The former Judiciary and Public Safety Committee chair, who worked closely on the major criminal code overhaul, responded to the mayor and public criticisms in an interview with FOX 5 on Friday. Councilmember Charles Allen said the RCCA doesn’t address the juvenile side.

"It doesn’t lessen the penalty," Allen said. "It lines up with what the court’s handing out. And again, I don’t think many people would think 24 years in prison is anything light. What people are looking at is that on D.C.’s Criminal Code, many, many years ago, there was something added that added the possible maximum up to 40 years in prison in carjackings. That’s not something that courts ever hand out." 

READ MORE: Maryland and DC prosecutors form carjacking task force

"I think we know, though, that the biggest way we make an impact is you have swift and certain consequences," he added. "In some cases, extremely long sentences don’t have the deterrent effect that some might want it to have. What makes the difference is the certainty of being caught."

Law enforcement leaders have spoken in the past about how they see youth offenders arrested and released too quickly, only to re-offend.

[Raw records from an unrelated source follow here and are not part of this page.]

-- ==== Sys2Proof/Syntax.lean ====
section
/-! DEFINITION. The seven commands of spec/opcode_table.json, one constructor a row, and the shape of a row
of the opcode map (spec/30_encoding.md R63 to R69). An ILLEGAL word is no command (R68). -/

namespace Sys2Proof

/-- A command of EDTR, its operands as the fields of R64 to R67 give them. -/
inductive Instr where
  /-- NOP, format Z (44_control_readout.md R102). -/
  | nop
  /-- CLEAR, format Z (44_control_readout.md R103). -/
  | clear
  /-- SAMPLE, format S: the level read and the time of the read (41_capture.md R83). -/
  | sample (level : Level) (t : Timestamp)
  /-- DECODE, format Z (42_decode.md R87). -/
  | decode
  /-- VALIDATE, format Z (43_validate.md R94). -/
  | validate
  /-- RD, format R: a register number, 0 to 31 (44_control_readout.md R104). -/
  | rd (reg : BitVec 5)
  /-- RDT, format T: a slot index, 0 to 65535 (44_control_readout.md R105). -/
  | rdt (idx : BitVec 16)
deriving DecidableEq, Repr

/-- The four formats of a command word (30_encoding.md R63). -/
inductive Format where
  | z | s | r | t
deriving DecidableEq, Repr

/-- A row of the opcode map (30_encoding.md R69): `w &&& mask = pattern` makes `w` a candidate. -/
structure TableRow where
  mnemonic : String
  format   : Format
  pattern  : CmdWord
  mask     : CmdWord
deriving DecidableEq, Repr

end Sys2Proof
end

D.C. police created a Carjacking Task Force in 2021, working with Maryland law enforcement partners to address an issue they saw explode during the pandemic. The department also keeps a database dedicated to carjacking stats.

Councilmember Brook Pinto is now leading the Judiciary and Public Safety Committee. 

In a statement to FOX 5, Pinto said: "Motor vehicle theft continues to be a major concern for D.C. residents and for me. D.C. currently has strict penalties for carjacking and under the Revised Criminal Code – which will be implemented in 2025 -- will continue to allow judges to impose penalties as high as 18 years for first-degree carjacking. Penalties for traumatic crimes are one important component of our justice system; however, penalties alone do not serve as a meaningful deterrent. We must continue to intervene in our communities earlier to provide young people with appropriate supports, tools, and opportunities. But, when someone does commit a crime, we must ensure they understand the consequences to their actions, are held accountable, receive the services they need to rehabilitate, and access support to prevent crime in the future."